The presence of the means of conveyance and collection described above makes it possible to effectively avoid the use of condensate pumps, and thus a first component that is always present in conventional air conditioners, and the like, is eliminated.
Moreover, the ability to obtain the heating or the cooling of the compartment, of the cabin, or of another enclosed environment A in which the unit 1 is placed, simply by fixing the tubes 14 to the air exit ports 11 or to the entrances 12, makes it possible to change from winter operation mode to summer operation mode (and naturally vice versa), extremely quickly, without a cycle reversal taking place in the unit 1 (which would lead to major structural complications). The unit 1 according to the invention thus enables the passage from winter operation mode to summer operation mode, and vice versa, without requiring reversing valves (and without wait times in order to pass from cold to hot), thus obtaining the elimination of a second component that is typically present in conventional air conditioners and similar units.
It is thus evident that the unit 1, thanks to the reduced number of components required for its operation, can offer reduced encumbrance and weight and be installed and used in a quick, practical and easy manner, without specific knowledge, with a minimum use of accessories, and can moreover be easily transported and transferred (by gripping it for example at the handles 17), from one enclosed environment A to another.
If moreover it is desired to use the unit 1 for air-conditioning the compartment of a vehicle (and similarly for the cabin of a vessel or the like), it is possible to anchor the plate 15 to the edge of an opening B, in substantial juxtaposition to the respective window, which is thus used for the expulsion of the heated air or of the cooled air to the outside.
The choice to make use of attachment devices of the type of one or more strips of VELCRO (which is a registered trademark) makes it possible to fix the plate 15 to any type of motor vehicle, vessel etc, and thus to install the unit 1, in a practical and easy manner, without requiring holes or modifications of any type to the latter.
In order to enable the expulsion of the heated air or of the cooled air (respectively if the unit 1 is operated for the cooling or for the heating of the compartment) to the outside, it is sufficient to lower, even partially, the window, whereas if the unit 1 is not being used, the user can simply close the window again, and the choice to make the plate 15 of a transparent material makes it possible to keep the latter anchored to the edge of the window, since it does not interfere with complete visibility, required for driving in safety.
In practice it has been found that the unit according to the invention fully achieves the set aim, in that the use of means of natural, not forced, collection and conveyance, toward the condenser, of the condensed water which may have formed along the outer surfaces of the evaporator, makes it possible to obtain the evaporation of the water by means of the heat carried off from the heat transfer fluid and thus makes it possible to provide an air conditioning unit (portable or otherwise) that can be installed and used in a practical and easy manner, particularly, but not exclusively, on compartments, cabins, spaces of motor vehicles, vessels, and the like.

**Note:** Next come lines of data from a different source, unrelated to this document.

-- ==== Sys2Proof/Laws/Commit.lean ====
section
/-!
SUPPORT. What the shared operations can do: pop, deliver and fill in a region; commit, discard, traps and kills in the state;
what they leave of memory and of the home order.
-/

namespace Sys2Proof.Machine

open Sys2Proof

/-! ## Regions -/

/-- Two regions differ in nodes, entries, pool entries and units at most. -/
def Region.sameBut (r r' : Region) : Prop :=
  r' = { r with nodes := r'.nodes, returning := r'.returning, writes := r'.writes, reads := r'.reads, busy := r'.busy }

theorem Region.sameBut.refl (r : Region) : r.sameBut r := rfl

theorem Region.sameBut.trans {r r' r'' : Region} (h : r.sameBut r') (k : r'.sameBut r'') : r.sameBut r'' := by
  unfold Region.sameBut at *
  rw [k, h]

theorem sameBut_foldl {α : Type} (g : Region → α → Region) (hg : ∀ (r : Region) (x : α), r.sameBut (g r x)) (l : List α) (r : Region) : r.sameBut (l.foldl g r) := by
  induction l generalizing r with
  | nil => exact .refl r
  | cons x l ih => exact (hg r x).trans (ih (g r x))

theorem sameBut_setNode (r : Region) (i : Nat) (n : Node) : r.sameBut (r.setNode i n) := rfl

/-- Removing a head. -/
theorem sameBut_pop (r : Region) (now i k : Nat) : r.sameBut (r.pop now i k) := by
  unfold Region.pop
  dsimp only
  split <;> split <;> rfl

/-- Putting a token into a target. -/
theorem sameBut_put (r : Region) (now : Nat) (tg : Target) (t : QTok) : r.sameBut (r.put now tg t) := by
  cases tg <;> rfl

theorem sameBut_deliver (r : Region) (now cell lat : Nat) (tg : Target) (tok : Token) (b : List Nat) (p : Option Nat) :
    r.sameBut (r.deliver now cell lat tg tok b p) := sameBut_put ..

/-- Filling the place of a result. -/
theorem sameBut_fill (r : Region) (now cell lat : Nat) (tg : Target) (id : Nat) (tok : Token) (b : List Nat) :
    r.sameBut (r.fill now cell lat tg id tok b) := by
  cases tg <;> rfl

/-! ## A firing -/

/-- What a firing does beyond its cell comes after the rest, and is all that its `post` does. -/
theorem commit_post (s : State) (f : Fire) :
    ∃ b, s.commit f = f.post (s.commit { f with post := fun u _ _ => u }) (s.ids + 1) b := ⟨_, rfl⟩

/-- A firing without an effect beyond its cell changes the region of its slot, in nodes, entries, pool entries and units at most,
the task's generators where it draws, and the count of operations. -/
theorem commit_cases (s : State) (f : Fire) (hp : f.post = fun u _ _ => u) : ∃ r : Region, (s.region s.sel.1).sameBut r ∧
    s.commit f = match f.gen with
      | some g => ({ s with ids := s.ids + 1 }.setRegion s.sel.1 r).modTaskOf s.sel.1 (fun t => { t with gens := t.gens.set s.sel.2 g })
      | none => { s with ids := s.ids + 1 }.setRegion s.sel.1 r := by
  unfold State.commit
  rw [hp]
  refine ⟨_, ?_, rfl⟩
  split
  · exact (((sameBut_foldl _ (fun r k => sameBut_pop ..) ..).trans (sameBut_setNode ..)).trans (sameBut_foldl _ (fun r o => sameBut_deliver ..) ..)).trans
      ((sameBut_foldl _ (fun r o => sameBut_deliver ..) ..).trans rfl)
  · exact (((sameBut_foldl _ (fun r k => sameBut_pop ..) ..).trans (sameBut_setNode ..)).trans (sameBut_foldl _ (fun r o => sameBut_deliver ..) ..)).trans
      (sameBut_foldl _ (fun r o => sameBut_deliver ..) ..)

/-- A node does nothing, removes its operand set, fires, or traps. -/
theorem fireNode_cases (plan : State → Plan) (s : State) : ∃ t, fireNode plan s = .next t ∧
    (t = s ∨ (∃ l, t = s.discard l) ∨ (∃ f, plan s = .fire f ∧ t = s.commit f) ∨ ∃ x, t = s.raise s.sel.1 x) := by
  refine ⟨_, rfl, ?_⟩
  split
  · unfold State.carryOut
    split
    · exact .inl rfl
    · exact .inl rfl
    · exact .inr (.inl ⟨_, rfl⟩)
    · rename_i f e
      split
      · exact .inr (.inr (.inl ⟨f, e, rfl⟩))
      · exact .inl rfl
    · split
      · exact .inr (.inr (.inr ⟨_, rfl⟩))
      · exact .inl rfl
  · exact .inl rfl

/-! ## Memory and the home order -/

/-- Two states have the same memory, poison marks and home order. -/
def State.sameMem (s t : State) : Prop :=
  t.mem = s.mem ∧ t.marks = s.marks ∧ t.ecc = s.ecc ∧ t.full = s.full ∧ t.wseq = s.wseq ∧ t.hist = s.hist

theorem State.sameMem.refl (s : State) : s.sameMem s := ⟨rfl, rfl, rfl, rfl, rfl, rfl⟩

theorem State.sameMem.trans {s t u : State} (h : s.sameMem t) (k : t.sameMem u) : s.sameMem u := by
  obtain ⟨a, b, c, d, e, f⟩ := h
  obtain ⟨a', b', c', d', e', f'⟩ := k
  exact ⟨a'.trans a, b'.trans b, c'.trans c, d'.trans d, e'.trans e, f'.trans f⟩

/-- What has the same memory keeps both invariants of memory. -/
theorem State.sameMem.keeps {s t : State} (h : s.sameMem t) (hm : s.memOk) (hh : s.histOk) : t.memOk ∧ t.histOk := by
  obtain ⟨a, -, -, -, e, f⟩ := h
  simp only [State.memOk, State.histOk, a, e, f]
  exact ⟨hm, hh⟩

theorem sameMem_modCluster (s : State) (c : Nat) (f : Cluster → Cluster) : s.sameMem (s.modCluster c f) := ⟨rfl, rfl, rfl, rfl, rfl, rfl⟩
theorem sameMem_modRegion (s : State) (c : Nat) (f : Region → Region) : s.sameMem (s.modRegion c f) := ⟨rfl, rfl, rfl, rfl, rfl, rfl⟩
theorem sameMem_modTask (s : State) (t : Nat) (f : Task → Task) : s.sameMem (s.modTask t f) := ⟨rfl, rfl, rfl, rfl, rfl, rfl⟩
theorem sameMem_modHub (s : State) (f : Hub → Hub) : s.sameMem (s.modHub f) := ⟨rfl, rfl, rfl, rfl, rfl, rfl⟩
theorem sameMem_modJob (s : State) (j : Nat) (f : Job → Job) : s.sameMem (s.modJob j f) := ⟨rfl, rfl, rfl, rfl, rfl, rfl⟩
theorem sameMem_modLink (s : State) (m : Nat) (f : Link → Link) : s.sameMem (s.modLink m f) := ⟨rfl, rfl, rfl, rfl, rfl, rfl⟩
theorem sameMem_modFar (s : State) (k : Nat) (f : Far → Far) : s.sameMem (s.modFar k f) := ⟨rfl, rfl, rfl, rfl, rfl, rfl⟩
theorem sameMem_modRing (s : State) (f : Ring → Ring) : s.sameMem (s.modRing f) := ⟨rfl, rfl, rfl, rfl, rfl, rfl⟩

theorem sameMem_modTaskOf (s : State) (c : Nat) (f : Task → Task) : s.sameMem (s.modTaskOf c f) := by
  unfold State.modTaskOf
  split
  · exact sameMem_modTask ..
  · exact .refl s

/-- A fold of steps that keep memory keeps memory. -/
theorem sameMem_foldl {α : Type} (g : State → α → State) (hg : ∀ (s : State) (x : α), s.sameMem (g s x)) (l : List α) (s : State) : s.sameMem (l.foldl g s) := by
  induction l generalizing s with
  | nil => exact .refl s
  | cons x l ih => exact (hg s x).trans (ih (g s x))

/-- Finding errors changes only the marks and the errors still to be found. -/
theorem findErrors_cases (s : State) (pas : List Nat) : s.findErrors pas = s ∨
    ∃ m e, s.findErrors pas = { s with marks := m, ecc := e } := by
  unfold State.findErrors
  dsimp only
  split
  · exact .inl rfl
  · exact .inr ⟨_, _, rfl⟩

theorem sameMem_discard (s : State) (l : List Nat) : s.sameMem (s.discard l) := sameMem_modRegion ..

/-- A firing itself touches no memory: only its effect beyond the cell can. -/
theorem sameMem_commit (s : State) (f : Fire) (hp : f.post = fun u _ _ => u) : s.sameMem (s.commit f) := by
  obtain ⟨r, -, e⟩ := commit_cases s f hp
  have h : State.sameMem s ({ s with ids := s.ids + 1 }.setRegion s.sel.1 r) := ⟨rfl, rfl, rfl, rfl, rfl, rfl⟩
  rw [e]
  split
  · exact h.trans (sameMem_modTaskOf ..)
  · exact h

theorem sameMem_freeze (s : State) (c : Nat) (x : TrapRec) : s.sameMem (s.freeze c x) := by
  unfold State.freeze
  dsimp only
  refine State.sameMem.trans ?_ (sameMem_modHub ..)
  have h : s.sameMem ((s.modRegion c (fun r => r.freeze x)).modTaskOf c (fun t => t.trapped x)) :=
    (sameMem_modRegion ..).trans (sameMem_modTaskOf ..)
  split
  · split
    · exact (h.trans (sameMem_modRegion ..)).trans (sameMem_modTask ..)
    · exact h
  · exact h

/-- Taking a trap touches no memory. -/
theorem sameMem_raise (s : State) (c : Nat) (x : TrapRec) : s.sameMem (s.raise c x) := by
  unfold State.raise
  dsimp only
  split
  · exact .refl s
  · split
    · exact sameMem_freeze ..
    · split
      · exact ((sameMem_modRegion ..).trans (sameMem_modHub ..)).trans (sameMem_freeze ..)
      · split
        · exact .refl s
        · exact sameMem_modRegion ..

theorem sameMem_raiseHeld (s : State) (c : Nat) : s.sameMem (s.raiseHeld c) := by
  unfold State.raiseHeld
  split
  · exact .refl s
  · exact ((sameMem_modCluster ..).trans (sameMem_modRegion ..)).trans (sameMem_raise ..)

theorem sameMem_unfreeze (s : State) (c : Nat) : s.sameMem (s.unfreeze c) := by
  unfold State.unfreeze
  split
  · exact .refl s
  · exact ((sameMem_modRegion ..).trans (sameMem_modCluster ..)).trans (sameMem_modTaskOf ..)

/-- Returning from a trap touches no memory. -/
theorem sameMem_resume (s : State) (c : Nat) : s.sameMem (s.resume c) := by
  unfold State.resume
  split
  · exact (((sameMem_unfreeze ..).trans (sameMem_unfreeze ..)).trans (sameMem_raiseHeld ..)).trans (sameMem_raiseHeld ..)
  · exact (sameMem_unfreeze ..).trans (sameMem_raiseHeld ..)

theorem sameMem_strip (s : State) (c : Nat) : s.sameMem (s.strip c) := (sameMem_modCluster ..).trans (sameMem_modHub ..)

theorem sameMem_kill1 (s : State) (c : Nat) : s.sameMem (s.kill1 c) := by
  unfold State.kill1
  split
  · exact .refl s
  · exact ((sameMem_strip ..).trans (sameMem_modTask ..)).trans (sameMem_modJob ..)

/-- A kill touches no memory. -/
theorem sameMem_kill (s : State) (c : Nat) : s.sameMem (s.kill c) := by
  unfold State.kill
  split
  · exact (sameMem_kill1 ..).trans (sameMem_kill1 ..)
  · exact sameMem_kill1 ..

/-- A store keeps the canonical form and the order of the writes. -/
theorem store_keeps (s : State) (bs : List PByte) (at_ : Bool) (r : Option Release) (w : Option Nat) (hm : s.memOk) (hh : s.histOk) :
    (s.store bs at_ r w).memOk ∧ (s.store bs at_ r w).histOk := by
  refine ⟨wf_store s bs at_ r w hm, List.pairwise_cons.mpr ⟨fun w hw => Nat.lt_succ_of_le (hh.2 w hw), hh.1⟩, fun w hw => ?_⟩
  rcases List.mem_cons.mp hw with rfl | hw
  · exact Nat.le_refl _
  · exact Nat.le_succ_of_le (hh.2 w hw)

theorem storeAll_keeps (s : State) (bs : List PByte) (at_ : Bool) (r : Option Release) (w : Option Nat) (hm : s.memOk) (hh : s.histOk) :
    (s.storeAll bs at_ r w).memOk ∧ (s.storeAll bs at_ r w).histOk := store_keeps s _ at_ r w hm hh

/-- Finding errors changes no byte and no order of writes. -/
theorem findErrors_keeps (s : State) (pas : List Nat) (hm : s.memOk) (hh : s.histOk) :
    (s.findErrors pas).memOk ∧ (s.findErrors pas).histOk := by
  rcases findErrors_cases s pas with e | ⟨m, x, e⟩ <;> rw [e] <;> exact ⟨hm, hh⟩

/-- The copy of a page keeps both: it writes bytes, and gives the writes of the old page to the new one with their numbers. -/
theorem copyPage_keeps (s : State) (src dst : Nat) (hm : s.memOk) (hh : s.histOk) :
    (s.copyPage src dst).memOk ∧ (s.copyPage src dst).histOk := by
  unfold State.copyPage
  generalize 4096 = n
  refine ⟨?_, ?_, fun w hw => ?_⟩
  · exact List.foldlRecOn (motive := fun m => Memory.wf m = true) _ _ hm (fun _ h _ _ => Memory.wf_write _ _ _ h)
  · exact List.pairwise_map.mpr hh.1
  · obtain ⟨v, hv, rfl⟩ := List.mem_map.mp hw
    exact hh.2 v hv

/-- A cold reset keeps both: it takes cells out, and its home order is empty. -/
theorem coldReset_keeps (s : State) (k : Nat) (hm : s.memOk) : (s.coldReset k).memOk ∧ (s.coldReset k).histOk :=
  ⟨Memory.wf_filter s.mem _ hm, List.Pairwise.nil, fun _ h => absurd h List.not_mem_nil⟩

end Sys2Proof.Machine
end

The invention, thus conceived, is susceptible of numerous modifications and variations, all of which are within the scope of the appended claims. Moreover, all the details may be substituted by other, technically equivalent elements.
In the embodiments illustrated, individual characteristics shown in relation to specific examples may in reality be interchanged with other, different characteristics, existing in other embodiments.
In practice, the materials employed, as well as the dimensions, may be any according to requirements and to the state of the art.